Dear Dr. Roach: I recently had a scary episode. According to my family members, for a period of four hours or so, I repeated questions that I should’ve known over and over again. I seemed confused. I did not remember anything; I just said them repeatedly. There was no other neurological changes or stroke symptoms.

I have been under a lot of stress and strain with family issues. After 4 1/2 hours, I became clearheaded again. I did have a slight headache and fogginess for a time after the episode. I am 72 years old.

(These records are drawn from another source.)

-- ==== Sys2Proof/Decode.lean ====
section
/-! DEFINITION. The instruction word (R39), decoding of any 96 bits to an instruction or a rejection by name (R58-R61),
and the encoder written from the same tables. -/

namespace Sys2Proof

/-- The first illegal field of a word (R60); `DecErr.sub` is its sub-code. -/
inductive DecErr where
  | op | var | ty | rnd | gear | d | a | b | imm | sched | ones
  deriving DecidableEq, Repr

/-- Sub-codes of ILLOP (R60). -/
def DecErr.sub : DecErr → Nat
  | .op => 0 | .var => 1 | .ty => 2 | .rnd => 3 | .gear => 4 | .d => 5 | .a => 6 | .b => 7 | .imm => 8 | .sched => 9
  | .ones => 10

/-- The fields of an instruction word (R39). -/
structure Fields where
  op    : BitVec 8
  var   : BitVec 4
  ty    : BitVec 4
  g     : BitVec 4
  d     : BitVec 10
  a     : BitVec 10
  b     : BitVec 10
  rnd   : BitVec 3
  gear  : BitVec 3
  imm   : BitVec 20
  stall : BitVec 4
  post  : BitVec 1
  ptok  : BitVec 5
  wait  : BitVec 1
  wtok  : BitVec 5
  wthr  : BitVec 4
  deriving DecidableEq, Repr

namespace Fields

/-- Splits a word into its fields (R39). -/
def ofWord (w : Inst96) : Fields where
  op := w.extractLsb' 0 8
  var := w.extractLsb' 8 4
  ty := w.extractLsb' 12 4
  g := w.extractLsb' 16 4
  d := w.extractLsb' 20 10
  a := w.extractLsb' 30 10
  b := w.extractLsb' 40 10
  rnd := w.extractLsb' 50 3
  gear := w.extractLsb' 53 3
  imm := w.extractLsb' 56 20
  stall := w.extractLsb' 76 4
  post := w.extractLsb' 80 1
  ptok := w.extractLsb' 81 5
  wait := w.extractLsb' 86 1
  wtok := w.extractLsb' 87 5
  wthr := w.extractLsb' 92 4

/-- Joins the fields into a word (R39). -/
def toWord (f : Fields) : Inst96 :=
  f.wthr ++ f.wtok ++ f.wait ++ f.ptok ++ f.post ++ f.stall ++ f.imm ++ f.gear ++ f.rnd ++ f.b ++ f.a ++ f.d ++ f.g
    ++ f.ty ++ f.var ++ f.op

end Fields

/-! ### Codes -/

/-- Type codes (R56). -/
def Ty.code : Ty → BitVec 4
  | .i8 => 0 | .i16 => 1 | .i32 => 2 | .i64 => 3 | .n8 => 4 | .n16 => 5 | .n32 => 6 | .n64 => 7 | .f16 => 8
  | .bf16 => 9 | .f32 => 10 | .f64 => 11 | .e4m3 => 12 | .e5m2 => 13 | .e2m1 => 14

def Ty.ofCode (c : BitVec 4) : Option Ty :=
  match c.toNat with
  | 0 => some .i8 | 1 => some .i16 | 2 => some .i32 | 3 => some .i64 | 4 => some .n8 | 5 => some .n16
  | 6 => some .n32 | 7 => some .n64 | 8 => some .f16 | 9 => some .bf16 | 10 => some .f32 | 11 => some .f64
  | 12 => some .e4m3 | 13 => some .e5m2 | 14 => some .e2m1 | _ => none

/-- Rounding codes (R50, R64). -/
def RndSel.code : RndSel → BitVec 3
  | .dflt => 0 | .rne => 1 | .rtz => 2 | .rdn => 3 | .rup => 4 | .rna => 5 | .rsr => 6

def RndSel.ofCode (c : BitVec 3) : Option RndSel :=
  match c.toNat with
  | 0 => some .dflt | 1 => some .rne | 2 => some .rtz | 3 => some .rdn | 4 => some .rup | 5 => some .rna
  | 6 => some .rsr | _ => none

/-- Gear codes (R51, R64). -/
def GearSel.code : GearSel → BitVec 3
  | .gov => 0 | .g0 => 1 | .g1 => 2 | .g2 => 3 | .g3 => 4

def GearSel.ofCode (c : BitVec 3) : Option GearSel :=
  match c.toNat with
  | 0 => some .gov | 1 => some .g0 | 2 => some .g1 | 3 => some .g2 | 4 => some .g3 | _ => none

/-- Scope codes (R54). -/
def Scope.code : Scope → Nat
  | .team => 0 | .grp => 1 | .clu => 2 | .stk => 3 | .dev => 4 | .sys => 5

def Scope.ofCode : Nat → Option Scope
  | 0 => some .team | 1 => some .grp | 2 => some .clu | 3 => some .stk | 4 => some .dev | 5 => some .sys | _ => none

/-- Order codes (R54). -/
def Ord.code : Ord → Nat
  | .relaxed => 0 | .acq => 1 | .rel => 2 | .ar => 3

def Ord.ofCode : Nat → Ord
  | 1 => .acq | 2 => .rel | 3 => .ar | _ => .relaxed

def Cmp.code : Cmp → Nat
  | .eq => 0 | .ne => 1 | .lt => 2 | .le => 3 | .gt => 4 | .ge => 5

def Cmp.ofCode : Nat → Option Cmp
  | 0 => some .eq | 1 => some .ne | 2 => some .lt | 3 => some .le | 4 => some .gt | 5 => some .ge | _ => none

def FCmp.code : FCmp → Nat
  | .o c => c.code | .num => 6 | .u c => 8 + c.code | .nan => 14

def FCmp.ofCode (n : Nat) : Option FCmp :=
  if n < 6 then (Cmp.ofCode n).map .o
  else if n = 6 then some .num
  else if n = 7 then none
  else if n < 14 then (Cmp.ofCode (n - 8)).map .u
  else if n = 14 then some .nan else none

def RedOp.code : RedOp → Nat
  | .add => 0 | .min => 1 | .max => 2 | .and => 3 | .or => 4 | .xor => 5

def RedOp.ofCode : Nat → Option RedOp
  | 0 => some .add | 1 => some .min | 2 => some .max | 3 => some .and | 4 => some .or | 5 => some .xor | _ => none

def AtOp.code : AtOp → Nat
  | .add => 0 | .min => 1 | .max => 2 | .and => 3 | .or => 4 | .xor => 5 | .exch => 6 | .cas => 7 | .fadd => 8

def AtOp.ofCode : Nat → Option AtOp
  | 0 => some .add | 1 => some .min | 2 => some .max | 3 => some .and | 4 => some .or | 5 => some .xor
  | 6 => some .exch | 7 => some .cas | 8 => some .fadd | _ => none

def Cnt.code : Cnt → Nat
  | .c1 => 0 | .c2 => 1 | .c4 => 2

def Cnt.ofCode : Nat → Option Cnt
  | 0 => some .c1 | 1 => some .c2 | 2 => some .c4 | _ => none

/-- Indices of the special space (R43). -/
def Special.code : Special → BitVec 8
  | .exm => 0x00 | .laneid => 0x01 | .teamid => 0x02 | .stkid => 0x03 | .coreln => 0x04 | .ctxid => 0x05
  | .modelid => 0x06 | .idx j => 0x08 + j.setWidth 8 | .dim j => 0x10 + j.setWidth 8
  | .mode => 0x18 | .budg => 0x19 | .bstat => 0x1A | .kstat => 0x1B | .cyc => 0x1C | .rtick => 0x1D
  | .tfr => 0x20 | .tcause => 0x21 | .tepc => 0x22 | .tval => 0x23 | .tfrag => 0x24
  | .p n => 0x40 + n.setWidth 8 | .k n => 0x60 + n.setWidth 8 | .td n => 0x80 + n.setWidth 8
  | .a n => 0x90 + n.setWidth 8

def Special.ofCode (c : BitVec 8) : Option Special :=
  let n := c.toNat
  if n = 0x00 then some .exm
  else if n = 0x01 then some .laneid
  else if n = 0x02 then some .teamid
  else if n = 0x03 then some .stkid
  else if n = 0x04 then some .coreln
  else if n = 0x05 then some .ctxid
  else if n = 0x06 then some .modelid
  else if n < 0x08 then none
  else if n < 0x10 then some (.idx (BitVec.ofNat 3 n))
  else if n < 0x18 then some (.dim (BitVec.ofNat 3 n))
  else if n = 0x18 then some .mode
  else if n = 0x19 then some .budg
  else if n = 0x1A then some .bstat
  else if n = 0x1B then some .kstat
  else if n = 0x1C then some .cyc
  else if n = 0x1D then some .rtick
  else if n < 0x20 then none
  else if n = 0x20 then some .tfr
  else if n = 0x21 then some .tcause
  else if n = 0x22 then some .tepc
  else if n = 0x23 then some .tval
  else if n = 0x24 then some .tfrag
  else if n < 0x40 then none
  else if n < 0x48 then some (.p (BitVec.ofNat 3 n))
  else if n < 0x60 then none
  else if n < 0x80 then some (.k (BitVec.ofNat 5 n))
  else if n < 0x90 then some (.td (BitVec.ofNat 4 n))
  else if n < 0xA0 then some (.a (BitVec.ofNat 4 n))
  else none

/-- The 10 bits of an operand field (R42). -/
def Opnd.code : Opnd → BitVec 10
  | .v n => 0b00#2 ++ n
  | .s n => 0b01#2 ++ n.setWidth 8
  | .i w => 0b10#2 ++ w
  | .x r => 0b11#2 ++ r.code

/-- The operand that 10 bits name; none for a scalar index above 63 and for a reserved special index (R42, R43). -/
def Opnd.ofCode (c : BitVec 10) : Option Opnd :=
  let idx := c.setWidth 8
  match (c >>> 8).toNat with
  | 0 => some (.v idx)
  | 1 => if idx.toNat < 64 then some (.s (idx.setWidth 6)) else none
  | 2 => some (.i idx)
  | _ => (Special.ofCode idx).map .x

/-! ### The checks of a word, in sub-code order (R60) -/

/-- A decoding step: a rejection by the first failing field, or a result. -/
abbrev Dec := Except DecErr

/-- Rejects with e unless b. -/
def need (e : DecErr) (b : Bool) : Dec Unit := if b then .ok () else .error e

/-- A value that a code names, or a rejection. -/
def want (e : DecErr) {α : Type} : Option α → Dec α
  | some x => .ok x
  | none => .error e

namespace Fields

/-- VAR 0, TY 0x0, RND and GEAR 0b000. -/
def plain (f : Fields) : Dec Unit := do
  need .var (f.var = 0); need .ty (f.ty = 0); need .rnd (f.rnd = 0); need .gear (f.gear = 0)

/-- TY 0x0, RND and GEAR 0b000 with a listed VAR. -/
def noTy (f : Fields) : Dec Unit := do
  need .ty (f.ty = 0); need .rnd (f.rnd = 0); need .gear (f.gear = 0)

/-- TY in the set p (R57). -/
def tyIn (f : Fields) (p : Ty → Bool) : Dec Ty :=
  match Ty.ofCode f.ty with
  | some t => if p t then .ok t else .error .ty
  | none => .error .ty

/-- The VAR check of a VAR that clashes only with some TY of the set p (R60). -/
def varTy (f : Fields) (p q : Ty → Bool) : Dec Unit :=
  match Ty.ofCode f.ty with
  | some t => need .var (!p t || q t)
  | none => .ok ()

def rnd0 (f : Fields) : Dec Unit := do need .rnd (f.rnd = 0); need .gear (f.gear = 0)
def rndG0 (f : Fields) : Dec RndSel := do
  let r ← want .rnd (RndSel.ofCode f.rnd); need .gear (f.gear = 0); .ok r
def rndGear (f : Fields) : Dec (RndSel × GearSel) := do
  let r ← want .rnd (RndSel.ofCode f.rnd); let g ← want .gear (GearSel.ofCode f.gear); .ok (r, g)
/-- RND permitted only when ok. -/
def rndIf (f : Fields) (ok : Bool) : Dec RndSel := do
  let r ← want .rnd (RndSel.ofCode f.rnd); need .rnd (ok || r = .dflt); need .gear (f.gear = 0); .ok r

/-- An operand field that satisfies p. -/
def fld (e : DecErr) (raw : BitVec 10) (p : Opnd → Bool) : Dec Opnd :=
  match Opnd.ofCode raw with
  | some o => if p o then .ok o else .error e
  | none => .error e

def zero (e : DecErr) (raw : BitVec 10) : Dec Unit := need e (raw = 0)

/-- A predicate field 0x340-0x347. -/
def pred (e : DecErr) (raw : BitVec 10) : Dec (BitVec 3) :=
  match Opnd.ofCode raw with
  | some (.x (.p n)) => .ok n
  | _ => .error e
def tok (e : DecErr) (raw : BitVec 10) : Dec (BitVec 5) :=
  match Opnd.ofCode raw with
  | some (.x (.k n)) => .ok n
  | _ => .error e
def tdF (e : DecErr) (raw : BitVec 10) : Dec (BitVec 4) :=
  match Opnd.ofCode raw with
  | some (.x (.td n)) => .ok n
  | _ => .error e
def tileF (e : DecErr) (raw : BitVec 10) : Dec (BitVec 4) :=
  match Opnd.ofCode raw with
  | some (.x (.a n)) => .ok n
  | _ => .error e
def mop (e : DecErr) (raw : BitVec 10) : Dec MOp :=
  match Opnd.ofCode raw with
  | some (.x (.td n)) => .ok (.td n)
  | some (.x (.a n)) => .ok (.tile n)
  | _ => .error e
/-- A vector register field. -/
def vreg (e : DecErr) (raw : BitVec 10) (p : BitVec 8 → Bool) : Dec (BitVec 8) :=
  match Opnd.ofCode raw with
  | some (.v n) => if p n then .ok n else .error e
  | _ => .error e
/-- An inline field whose value satisfies p. -/
def inl (e : DecErr) (raw : BitVec 10) (p : BitVec 8 → Bool) : Dec (BitVec 8) :=
  match Opnd.ofCode raw with
  | some (.i x) => if p x then .ok x else .error e
  | _ => .error e

/-- IMM bits from n up are zero. -/
def immTop (f : Fields) (n : Nat) : Dec Unit := need .imm (f.imm.toNat / 2 ^ n = 0)
def imm0 (f : Fields) : Dec Unit := need .imm (f.imm = 0)

/-- The operand embedded in IMM[9:0], IMM[19:10] zero (reg4). -/
def c4 (f : Fields) (p : Opnd → Bool) : Dec Opnd := do
  let o ← fld .imm (f.imm.setWidth 10) p
  need .imm (f.imm.toNat / 2 ^ 10 = 0)
  .ok o

/-- Guard and scheduling fields (R47, R55); the last check. -/
def hdr (f : Fields) : Dec Hdr := do
  need .sched (f.post = 1 || f.ptok = 0)
  need .sched (f.wait = 1 || (f.wtok = 0 && f.wthr = 0))
  .ok { g := { neg := f.g.getLsbD 3, p := f.g.setWidth 3 }
        sc := { stall := f.stall
                post := if f.post = 1 then some f.ptok else none
                wait := if f.wait = 1 then some (f.wtok, f.wthr) else none } }

/-! Moulds: the instructions that share a shape. -/

/-- Format nul: every operand zero. -/
def nul (f : Fields) (k : Hdr → Instr) : Dec Instr := do
  f.plain; zero .d f.d; zero .a f.a; zero .b f.b; f.imm0
  let h ← f.hdr
  .ok (k h)

/-- Format br: D, A and B zero. -/
def br (f : Fields) (k : Hdr → BitVec 20 → Instr) : Dec Instr := do
  f.plain; zero .d f.d; zero .a f.a; zero .b f.b
  let h ← f.hdr
  .ok (k h f.imm)

/-- reg3 with one source, B zero, IMM zero; the type set p. -/
def un (cx : DecCtx) (f : Fields) (p : Ty → Bool) (da : Ty → Opnd → Bool) (sa : Ty → Opnd → Bool)
    (k : Hdr → Ty → Opnd → Opnd → Instr) : Dec Instr := do
  let t ← f.tyIn p
  f.rnd0
  let d ← fld .d f.d (da t)
  let a ← fld .a f.a (fun o => sa t o && o.uni cx d)
  zero .b f.b; f.imm0
  let h ← f.hdr
  .ok (k h t d a)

After seeing my internist, and all the tests came out clear, my final diagnosis was transient global amnesia (TGA). Can you give any information about this condition and what to possibly expect in the future?

C.P.

TGA is a terrifying experience for families. It is most common in people in their 60s and typically lasts about six hours. During this period of time, a person cannot make new memories, so they cannot recall the answers to the questions that they keep asking. (It’s sometimes called the “broken record” effect.)

Headaches are common, but as you say, there are no other neurological symptoms or physical exam findings to suggest a stroke. People with TGA are not at a higher risk for stroke. The emotional stress that you note is a common finding in people who develop this uncommon problem (one person out of 1,000 per year).

Fortunately, the prognosis after TGA is very good. Most cases do not recur.

Dear Dr. Roach: Have you ever heard of a stapedectomy? I’ve had hearing loss for many years, but I totally lost my hearing about two years ago. It could not be determined why, but a stapedectomy was recommended. I had the surgery, and my hearing is so much better.

I am tempted to have it done to the other ear so that, possibly, I would not need hearing aids at all. It does not cover nerve damage, but conductive damage is often greatly helped by this. You may want to check this out. I had to ask about it because nobody suggested it to me. Without it, I would have been deaf in one ear.

P.H.

I have never had a patient undergo stapedectomy. As you correctly say, it is not appropriate for people with hearing loss due to nerve damage, whether through loud noise exposure or the common hearing loss that occurs with age.

It is effective in people with otosclerosis, where the tiny bones in the middle ear fuse and can no longer transmit sound to the inner ear. More than 3 million people in North America have otosclerosis, and it often shows up between ages 20 and 45.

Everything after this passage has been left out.